# Oldest Pet Cat



## Brian G Turner (Apr 9, 2004)

*The oldest known evidence of people keeping cats as pets may have been  discovered by archaeologists.
*
 The discovery of a cat buried with what could be its owner in a Neolithic  grave on Cyprus suggests domestication of cats had begun 9,500 years ago.  It was thought the Egyptians were first to domesticate cats, with the  earliest evidence dating to 2,000-1,900 BC.  

 French researchers writing in Science magazine show that the process actually  began much earlier than that.  

 The evidence comes from the Neolithic, or late stone age, village of  Shillourokambos on Cyprus, which was inhabited from the 9th to the 8th millennia  BC.



 More: http://news.bbc.co.uk/1/hi/sci/tech/3611453.stm


----------



## mythusmage (Sep 19, 2004)

Where are the other cats? With Egypt there is a long history of cats in culture and society. There are cats in art, history, legend, and public and private life. In Cyprus all you have is a single cat. Even with the Silver Fox it took a few generations to produce a domesticated animal. What the Cypriot discovery shows is that somebody had a pet cat.

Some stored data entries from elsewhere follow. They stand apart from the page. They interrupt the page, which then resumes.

-- ==== Sys2Proof/Machine/Flags.lean ====
section
/-! DEFINITION. The status words and the interrupt line (10_state.md R24 to R26, 60_exceptions.md R202). The block has
no arithmetic flags (10_state.md R43). -/

namespace Sys2Proof.Machine

/-- `STATUS` as the word a read returns (10_state.md R24). -/
def Status.word (t : Status) : Word :=
  0#13 ++ t.nsteps ++ 0#2 ++ t.resbuf ++ t.stage ++ t.errcode ++ 0#1 ++ BitVec.ofBool t.err ++ BitVec.ofBool t.done ++
    BitVec.ofBool t.busy

/-- `ERRINFO` as the word a read returns (10_state.md R25). -/
def ErrInfo.word (e : ErrInfo) : Word := 0#20 ++ e.stage ++ e.opc

/-- `IRQ_EN` as the word a read returns (10_state.md R26). -/
def IrqEn.word (e : IrqEn) : Word := 0#30 ++ BitVec.ofBool e.errEn ++ BitVec.ofBool e.doneEn

/-- The value a write to `IRQ_EN` stores (10_state.md R26). -/
def IrqEn.ofWord (v : Word) : IrqEn := { doneEn := v.getLsbD 0, errEn := v.getLsbD 1 }

/-- The interrupt output, a level: `(DONE_EN and DONE) or (ERR_EN and ERR)` (60_exceptions.md R202). -/
def State.irq (s : State) : Bool :=
  (s.irqEn.doneEn && s.status.done) || (s.irqEn.errEn && s.status.err)

end Sys2Proof.Machine
end

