/-- 10_state.md R20, R21, R30: a register transaction that is misaligned, past the map or not 32 bits wide is refused; any
other reaches the register the map names at its offset, reading its value or writing it. A `STATUS` read that returns
`BUSY = 0` gives the engine's regions back (20_memory.md R73, R75), as the interrupt line does; that these are `owned`,
and the refusal, are the model's reading (logs 6, 13). -/
def Obligations.OffMapAccessRefused : Prop :=
  ∀ (s : State) (off width : Nat) (v : Word) (rest : List Input), ¬(s.status.busy = true ∧ s.wait = 0) →
    (off % 4 ≠ 0 ∨ 0x0FC < off ∨ width ≠ 32 →
      (s.inputs = .regRead off width :: rest → step s = .refused .registerAccess) ∧
      (s.inputs = .regWrite off width v :: rest → step s = .refused .registerAccess)) ∧
    ∀ r : Reg, (off, r) ∈ registerMap →
      (s.inputs = .regRead off 32 :: rest →
        step s = .next { s with
          regData := s.regValue r
          owned := if s.irq = true ∨ (r = .status ∧ s.status.busy = false) then [] else s.owned
          wait := s.wait - 1
          inputs := rest }) ∧
      (s.inputs = .regWrite off 32 v :: rest → r ≠ .cmd →
        step s = .next { s.writeReg r v with
          owned := if s.irq = true then [] else s.owned
          wait := s.wait - 1
          inputs := rest })

/-- 60_exceptions.md R202: the interrupt output is high exactly when an enabled completion flag is 1, so when a command
completes it is the enable of its kind of completion. -/
def Obligations.InterruptFollowsCompletion : Prop :=
  (∀ s : State, s.irq = true ↔
    (s.irqEn.doneEn = true ∧ s.status.done = true) ∨ (s.irqEn.errEn = true ∧ s.status.err = true)) ∧
  ∀ (i : Instr) (s t : State), s.status.err = false → exec i s = .next t →
    t.irq = if t.status.err = true then s.irqEn.errEn else s.irqEn.doneEn

/-! ### Reset -/

/-- 10_state.md R50: what every register reads after reset, and that the interrupt output is low. -/
def Obligations.ResetLeavesStatedValues : Prop :=
  (∀ r : Reg, State.reset.regValue r = if r = .id then 0x59460007#32 else 0x00000000#32) ∧ State.reset.irq = false

/-- 70_reset_and_hazards.md R210, R211: `reset` puts every register at its reset value; it leaves memory alone, but for the
bytes a running command was allowed to write (which those are is the model's reading, log 7). The engine owns no region
afterwards (log 6). -/
def Obligations.ResetInputLeavesMemory : Prop :=
  ∀ (s : State) (rest : List Input), ¬(s.status.busy = true ∧ s.wait = 0) → s.inputs = .reset :: rest →
    ∃ t : State, step s = .next t ∧ (∀ r : Reg, t.regValue r = State.reset.regValue r) ∧ t.irq = false ∧
      t.owned = [] ∧ (s.status.busy = false → t.mem = s.mem) ∧
      ∀ a : Nat, (∀ i : Instr, decode s.cmd = .ok i → ∀ r ∈ s.writableRegions i, r.contains a = false) →
        Memory.read t.mem a = Memory.read s.mem a

/-- The reset state meets the invariant. -/
def Obligations.ResetMeetsInvariant : Prop := State.reset.Inv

Felines are curious beasts. You hand raise a kitten from about 6 to 8 weeks of age and you'll get an animal that is pretty tractable. It happens with lynxes, bobcats, servals, and even cheetahs and cougars. Given the circumstances surrounding the discovery I'd say the animal was a wild cat, found as a very young kitten and raised by hand. Not the first domesticated cat by a wide margin, nor the ancestor of domesticated cats today, since (the last I heard) no one has found any evidence of feline domestication in ancient Cyprus other than this solitary incident.

So unless further evidence is found Egypt gets to keep the credit for foisting the cat on humanity.


----------



## littlemissattitude (Sep 19, 2004)

They've got it backwards, you know.  It isn't when humans started domesticating cats...it's when cats started domesticating humans.  Anyone who has ever lived with a cat knows who's really the boss.


----------



## kyektulu (Aug 12, 2005)

I agree with mythusmage I was going to say something very similar myself but got beaten to it. 

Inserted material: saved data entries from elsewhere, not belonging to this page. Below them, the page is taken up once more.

/-- The bytes `pack_row` writes do not depend on the memory it writes them to. -/
theorem read_packRow_eq {m m' : Memory} (hm : Memory.wf m = true) (hm' : Memory.wf m' = true) {ra : Nat} {v : List Nat}
    (hfit : ra + ceilDiv (10 * v.length) 8 ≤ Config.memSize) {o : Nat} (ho : o < ceilDiv (10 * v.length) 8) :
    Memory.read (packRow m' ra v) (ra + o) = Memory.read (packRow m ra v) (ra + o) := by
  refine BitVec.eq_of_getLsbD_eq fun t ht => ?_
  exact (testBit_packRow hm' hfit ho ht).trans (testBit_packRow hm hfit ho ht).symm

/-- The 16-bit samples of raster row `y` of plane `i`. -/
def rasterRow16 (m : Memory) (s : Desc) (i y : Nat) : List Nat :=
  readRow16 m (rowAddr s (plane s i) y) (plane s i).ws

@[simp] theorem rasterRow16_length (m : Memory) (s : Desc) (i y : Nat) :
    (rasterRow16 m s i y).length = (plane s i).ws := readRow16_length ..

theorem rasterRow16_getD (m : Memory) (s : Desc) {i x : Nat} (y : Nat) (hx : x < (plane s i).ws) :
    (rasterRow16 m s i y).getD x 0 = Memory.readLE m (sampleAddr s (plane s i) 2 x y) 2 := by
  simp [rasterRow16, readRow16_eq, hx, sampleAddr]

/-- What raster `PACK10` fills storage row `y` with: the packed samples of the source's row (41_codec.md R128). -/
def packedByte (m : Memory) (s d : Desc) (i y k : Nat) : Byte :=
  Memory.read (packRow m (rowAddr d (plane d i) y) (rasterRow16 m s i y)) (rowAddr d (plane d i) y + k)

section
variable {s d : Desc} (h : ApartPair s d) (hadm : Prim.pack10.Admits s d) {m : Memory} (hm : Memory.wf m = true)
include h hadm

/-- The source samples read as before in a memory that differs inside the destination only. -/
theorem ApartPair.sample16_kept {m1 : Memory} (hk : keepsOutside d m m1) {i x y : Nat} (hs : s.hasSample i x y) :
    Memory.readLE m1 (sampleAddr s (plane s i) 2 x y) 2 = Memory.readLE m (sampleAddr s (plane s i) 2 x y) 2 := by
  obtain ⟨hn, -⟩ := hadm
  refine readSample_congr (b := 2) (Desc.raster_of_nbit16 h.src hn) hn hs fun a ha => ?_
  obtain ⟨j, z, k, hj, hz, hk', rfl⟩ := ha
  exact h.source_kept hk ⟨hj, hz, hk'⟩

theorem ApartPair.rasterRow16_kept {m1 : Memory} (hk : keepsOutside d m m1) {i y : Nat} (hi : i < (planes s).length)
    (hy : y < (plane s i).rows) : rasterRow16 m1 s i y = rasterRow16 m s i y := by
  rw [rasterRow16, rasterRow16, readRow16_eq, readRow16_eq]
  exact List.map_congr_left fun x hx => h.sample16_kept hadm hk ⟨hi, List.mem_range.mp hx, hy⟩

/-- A packed row is as long as a storage row of the destination. -/
theorem ApartPair.packedRow_length (ht : d.tiled = false) {i : Nat} (hi : i < (planes d).length) (m1 : Memory)
    (y : Nat) : ceilDiv (10 * (rasterRow16 m1 s i y).length) 8 = rowBytes d (plane d i) := by
  obtain ⟨-, -, hn, hf⟩ := hadm
  rw [rasterRow16_length, h.ws_eq hf hi, rowBytes_compact ht hn]

include hm

theorem bodyPack10_fills_raster (ht : d.tiled = false) :
    Fills d (packedByte m s d) m d.hasByte (bodyPack10 s d) := by
  have ⟨_, _, hn, hf⟩ := hadm
  have hfill : ∀ i, i < (planes s).length → ∀ y, y < (plane s i).rows →
      Fills d (packedByte m s d) m (segment i y 0 (rowBytes d (plane d i)))
        (fun m1 => packRow m1 (rowAddr d (plane d i) y) (rasterRow16 m1 s i y)) := by
    intro i hi y hy
    have hid := h.length_eq hf ▸ hi
    have hyd : y < storageRows d (plane d i) := by rwa [storageRows_raster ht, ← h.rows_eq hf hid]
    have hlen := h.packedRow_length hadm ht hid
    have hrow := row_inMemory h.dst h.fits hid hyd
    refine Fills.of_segment h.dst hid hyd (Nat.zero_add _).le (fun m1 hm1 => wf_packRow hm1 _ _)
      (fun m1 a ha => packRow_keeps m1 (by rwa [hlen])) fun m1 hm1 hk k hkn => ?_
    rw [Nat.zero_add, Nat.add_zero, h.rasterRow16_kept hadm hk hi hy, packedByte]
    exact read_packRow_eq hm hm1 (by rwa [hlen]) (by rwa [hlen])
  have hbody : bodyPack10 s d = forRows s d (fun ps pd y m1 =>
      packRow m1 (rowAddr d pd y) (readRow16 m1 (rowAddr s ps y) ps.ws)) := by
    funext m1
    simp [bodyPack10, ht]
  rw [hbody]
  refine (Fills.loop fun i hi => Fills.loop (hfill i hi)).mono fun i y k ⟨hi, hy, hk⟩ => ?_
  rw [storageRows_raster ht, ← h.rows_eq hf hi] at hy
  exact ⟨i, h.length_eq hf ▸ hi, y, hy, rfl, rfl, Nat.zero_le k, by omega⟩

end

/-! ### Tiled -/

/-- The ten bits of tile word `r` of cell `(tx, ty)` at position `c`: a sample, or 0 for a pad sample (41_codec.md
R128). -/
def tileSample10 (s : Desc) (ps : Plane) (m : Memory) (tx ty r c : Nat) : Nat :=
  if 3 * tx + c < ps.ws ∧ 4 * ty + r < ps.rows then
    Memory.readLE m (sampleAddr s ps 2 (3 * tx + c) (4 * ty + r)) 2 % 1024
  else 0

theorem tileSample10_lt (s : Desc) (ps : Plane) (m : Memory) (tx ty r c : Nat) :
    tileSample10 s ps m tx ty r c < 2 ^ 10 := by
  unfold tileSample10
  split
  · exact Nat.mod_lt _ (by decide)
  · decide

/-- Digits put together by `or` add up. -/
theorem or_digits_eq_sum {w : Nat} {v : Nat → Nat} (hv : ∀ k, v k < 2 ^ w) (n : Nat) :
    iterate n (fun k acc => acc ||| v k <<< (w * k)) 0 = iterate n (fun k acc => acc + v k * 2 ^ (w * k)) 0 := by
  induction n with
  | zero => rfl
  | succ n ih =>
    rw [iterate_succ, iterate_succ, ih, Nat.or_comm, ← Nat.shiftLeft_add_eq_or_of_lt (digits_lt hv n),
      Nat.shiftLeft_eq, Nat.add_comm]

/-- A tile word holds its three samples ten bits apart (20_memory.md R71). -/
theorem tileWord10_eq (s : Desc) (ps : Plane) (m : Memory) (tx ty r : Nat) :
    tileWord10 s ps m tx ty r =
      tileSample10 s ps m tx ty r 0 + tileSample10 s ps m tx ty r 1 * 1024 +
        tileSample10 s ps m tx ty r 2 * 1048576 := by
  have hor : tileWord10 s ps m tx ty r =
      iterate 3 (fun c word => word ||| tileSample10 s ps m tx ty r c <<< (10 * c)) 0 := by
    refine iterate_congr (fun c _ word => ?_) 0
    unfold tileSample10
    split
    · rfl
    · simp
  rw [hor, or_digits_eq_sum fun c => tileSample10_lt s ps m tx ty r c]
  simp [iterate_succ]

theorem tileWord10_lt (s : Desc) (ps : Plane) (m : Memory) (tx ty r : Nat) : tileWord10 s ps m tx ty r < 2 ^ 30 := by
  have hlt := tileSample10_lt s ps m tx ty r
  have h0 := hlt 0
  have h1 := hlt 1
  have h2 := hlt 2
  rw [tileWord10_eq]
  omega

/-- Tile word `r` of cell `(tx, ty)` lies in storage row `ty` of its plane (20_memory.md R71). -/
theorem tileWord_addr (d : Desc) (p : Plane) (tx ty r : Nat) :
    d.base + p.off + ty * p.stride + tx * 16 + 4 * r = rowAddr d p ty + (tx * 16 + 4 * r) :=
  Nat.add_assoc _ (tx * 16) (4 * r)

/-- What tiled `PACK10` fills byte `k` of tile row `ty` with: a byte of the word of its cell and row (20_memory.md
R71). -/
def packedTileByte (m : Memory) (s : Desc) (i ty k : Nat) : Byte :=
  BitVec.ofNat 8 (tileWord10 s (plane s i) m (k / 16) ty (k % 16 / 4) >>> (8 * (k % 4)))

theorem packedTileByte_word (m : Memory) (s : Desc) (i ty tx : Nat) {r o : Nat} (hr : r < 4) (ho : o < 4) :
    packedTileByte m s i ty (tx * 16 + 4 * r + o) =
      BitVec.ofNat 8 (tileWord10 s (plane s i) m tx ty r >>> (8 * o)) := by
  have htx : (tx * 16 + 4 * r + o) / 16 = tx := by omega
  have hr' : (tx * 16 + 4 * r + o) % 16 / 4 = r := by omega
  have ho' : (tx * 16 + 4 * r + o) % 4 = o := by omega
  rw [packedTileByte, htx, hr', ho']

section
variable {s d : Desc} (h : ApartPair s d) (hadm : Prim.pack10.Admits s d) {m : Memory}
include h hadm

theorem ApartPair.tileWord10_kept {m1 : Memory} (hk : keepsOutside d m m1) {i : Nat} (hi : i < (planes s).length)
    (tx ty r : Nat) : tileWord10 s (plane s i) m1 tx ty r = tileWord10 s (plane s i) m tx ty r := by
  refine iterate_congr (fun c _ word => ?_) 0
  split
  · rename_i hin
    rw [h.sample16_kept hadm hk ⟨hi, hin⟩]
  · rfl

theorem bodyPack10_fills_tiled (ht : d.tiled = true) :
    Fills d (packedTileByte m s) m
      (fun i ty k => ∃ tx r o, i < (planes d).length ∧ ty < ceilDiv (plane d i).rows 4 ∧
        tx < ceilDiv (plane d i).ws 3 ∧ r < 4 ∧ o < 4 ∧ k = tx * 16 + 4 * r + o)
      (bodyPack10 s d) := by
  have ⟨_, _, hn, hf⟩ := hadm
  have hlen := h.length_eq hf
  have hfill : ∀ i, i < (planes s).length → ∀ ty, ty < ceilDiv (plane d i).rows 4 → ∀ tx,
      tx < ceilDiv (plane d i).ws 3 → ∀ r, r < 4 →
      Fills d (packedTileByte m s) m (segment i ty (tx * 16 + 4 * r) 4)
        (fun m1 => Memory.writeLE m1 (d.base + (plane d i).off + ty * (plane d i).stride + tx * 16 + 4 * r) 4
          (tileWord10 s (plane s i) m1 tx ty r)) := by
    intro i hi ty hty tx htx r hr
    have hid := hlen ▸ hi
    have htyd : ty < storageRows d (plane d i) := by rwa [storageRows_tiled h.dst ht]
    have hcell : tx * 16 + 4 * r + 4 ≤ rowBytes d (plane d i) := by
      rw [rowBytes_tiled10 h.dst ht hn]
      exact cell_fits (o := 4 * r + 3) htx (by omega)
    have hrow := row_inMemory h.dst h.fits hid htyd
    rw [tileWord_addr]
    refine Fills.of_segment h.dst hid htyd hcell (fun m1 hm1 => Memory.wf_writeLE hm1 _ _ _)
      (fun m1 a ha => Memory.read_writeLE_outside m1 ha) fun m1 hm1 hk o ho => ?_
    rw [Memory.read_writeLE_inside hm1 _ ho (by omega), h.tileWord10_kept hadm hk hi,
      packedTileByte_word m s i ty tx hr ho]
  have hbody : bodyPack10 s d =
      iterate (planes s).length (fun i m1 => packPlaneTiled s d (plane s i) (plane d i) m1) := by
    funext m1
    simp [bodyPack10, ht]
  rw [hbody]
  refine (Fills.loop fun i hi => Fills.loop fun ty hty => Fills.loop fun tx htx => Fills.loop fun r hr =>
    hfill i hi ty hty tx htx r hr).mono ?_
  rintro i ty k ⟨tx, r, o, hi, hty, htx, hr, ho, rfl⟩
  exact ⟨i, hlen ▸ hi, ty, hty, tx, htx, r, hr, rfl, rfl, Nat.le_add_right _ _, by omega⟩

end

/-! ### The command -/

/-- The pad bits of a packed row are 0 (41_codec.md R127). -/
theorem rowBit_packRow_pad {m : Memory} (hm : Memory.wf m = true) {ra : Nat} {v : List Nat}
    (hfit : ra + ceilDiv (10 * v.length) 8 ≤ Config.memSize) {j : Nat} (hj : 10 * v.length ≤ j)
    (hend : j < 8 * ceilDiv (10 * v.length) 8) : rowBit (packRow m ra v) ra j = 0 := by
  rw [rowBit_eq_testBit, testBit_packRow hm hfit (by omega) (Nat.mod_lt _ (by decide)), Nat.div_add_mod,
    packedBit_past hj]
  rfl

section
variable {s d : Desc} (h : ApartPair s d) (hadm : Prim.pack10.Admits s d) (ht : d.tiled = false) {m m' : Memory}
  (hm : Memory.wf m = true)
  (hfilled : ∀ i y k, d.hasByte i y k → Memory.read m' (rowAddr d (plane d i) y + k) = packedByte m s d i y k)
include h hadm ht hm hfilled

/-- A row filled with packed bytes holds the low ten bits of the source's samples. -/
theorem compactSample_of_packed {i x y : Nat} (hs : s.hasSample i x y) :
    compactSample m' (rowAddr d (plane d i) y) x =
      Memory.readLE m (sampleAddr s (plane s i) 2 x y) 2 % 1024 := by
  have ⟨_, _, _, hf⟩ := hadm
  obtain ⟨hi, -, hy⟩ := (h.hasSample_iff hf i x y).mp hs
  obtain ⟨-, hx, -⟩ := hs
  rw [← storageRows_raster ht] at hy
  have hlen := h.packedRow_length hadm ht hi m y
  have hrow := row_inMemory h.dst h.fits hi hy
  have hbytes (k : Nat) (hk : k < 10) : (10 * x + k) / 8 < rowBytes d (plane d i) := by
    rw [← hlen, rasterRow16_length, lt_ceilDiv_iff (by decide)]
    omega
  calc compactSample m' (rowAddr d (plane d i) y) x
      = compactSample (packRow m (rowAddr d (plane d i) y) (rasterRow16 m s i y)) (rowAddr d (plane d i) y) x :=
        compactSample_congr fun k hk => hfilled i y _ ⟨hi, hy, hbytes k hk⟩
    _ = (rasterRow16 m s i y).getD x 0 % 1024 := compactSample_packRow hm (by rwa [hlen]) (by simpa using hx)
    _ = Memory.readLE m (sampleAddr s (plane s i) 2 x y) 2 % 1024 := by rw [rasterRow16_getD m s y hx]

theorem rowBit_of_packed {i y j : Nat} (hi : i < (planes d).length) (hy : y < (plane d i).rows)
    (hj : 10 * (plane d i).ws ≤ j) (hend : j < 8 * rowBytes d (plane d i)) :
    rowBit m' (rowAddr d (plane d i) y) j = 0 := by
  have ⟨_, _, _, hf⟩ := hadm
  rw [← storageRows_raster ht] at hy
  have hlen := h.packedRow_length hadm ht hi m y
  have hrow := row_inMemory h.dst h.fits hi hy
  rw [rowBit, hfilled i y _ ⟨hi, hy, by omega⟩]
  exact rowBit_packRow_pad hm (by rwa [hlen]) (by rwa [rasterRow16_length, h.ws_eq hf hi]) (by rwa [hlen])

end

/-- Four bytes of a filled tile row are the word of their cell. -/
theorem readLE_of_packedTile {m m' : Memory} {s : Desc} {addr i ty tx r : Nat} (hr : r < 4)
    (h : ∀ o, o < 4 → Memory.read m' (addr + o) = packedTileByte m s i ty (tx * 16 + 4 * r + o)) :
    Memory.readLE m' addr 4 = tileWord10 s (plane s i) m tx ty r := by
  rw [Memory.readLE_of_bytes fun o ho => (h o ho).trans (packedTileByte_word m s i ty tx hr ho)]
  exact Nat.mod_eq_of_lt ((tileWord10_lt ..).trans (by decide))

/-- Settles O39: the body fills every storage row of a raster destination and every word of a tiled one. -/
theorem pack10Result : Obligations.Pack10Result := by
  rintro s S D rfl rfl hready hn hl hn' hf
  have hpair := hready.apartPair
  have hadm : Prim.pack10.Admits s.bankS.desc s.bankD.desc := ⟨hn, hl, hn', hf⟩
  have ⟨hwf, _⟩ := hready
  cases ht : s.bankD.desc.tiled with
  | false =>
    obtain ⟨m, hexec, hkeep, hfilled⟩ :=
      hready.fill_result hadm nofun (bodyPack10_fills_raster hpair hadm hwf ht)
    exact ⟨m, hexec, hkeep, fun _ => ⟨fun i x y hs => compactSample_of_packed hpair hadm ht hwf hfilled hs,
      fun i y j hi hy hj hend => rowBit_of_packed hpair hadm ht hwf hfilled hi hy hj hend⟩, nofun⟩
  | true =>
    obtain ⟨m, hexec, hkeep, hfilled⟩ := hready.fill_result hadm nofun (bodyPack10_fills_tiled hpair hadm ht)
    refine ⟨m, hexec, hkeep, nofun, fun _ i tx ty r v hi hty htx hr hv => ?_⟩
    have hsample (c : Nat) : v c = tileSample10 s.bankS.desc (plane s.bankS.desc i) s.mem tx ty r c := hv c
    rw [tileWord_addr, hsample, hsample, hsample, ← tileWord10_eq]
    refine readLE_of_packedTile hr fun o ho => ?_
    rw [Nat.add_assoc]
    exact hfilled i ty _ ⟨tx, r, o, hi, hty, htx, hr, ho, rfl⟩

Although littlemissattitude I feel the same way about my pet cat, she definetly owns me not the other way round!


----------



## Enadil Moonweaver (Oct 28, 2006)

I have had cats all my life and let me tell you they are bossy demanding little critters but you can't help but love them


----------



## carrie221 (Oct 29, 2006)

Wow... I had never heard of there being a chance of cats domesticating humans that early... I am not sure that I believe it but it is interesting


----------



## Esioul (Nov 11, 2006)

I think dogs are supposed to be the earliest domesticated animals, but it sounds like cats were tamed fairly early on too. I have to say I'm not very keen on cats.


----------



## SpaceShip (Nov 11, 2006)

Well, I think I, Brian's question has gonea little bit off track here!  I agree with him - there is much evidence of the cat first being domesticated (actually, more, worshipped) in Egypt than in any other country.  Each country appears to have it's own venerated animal, eg Indian elephant.


----------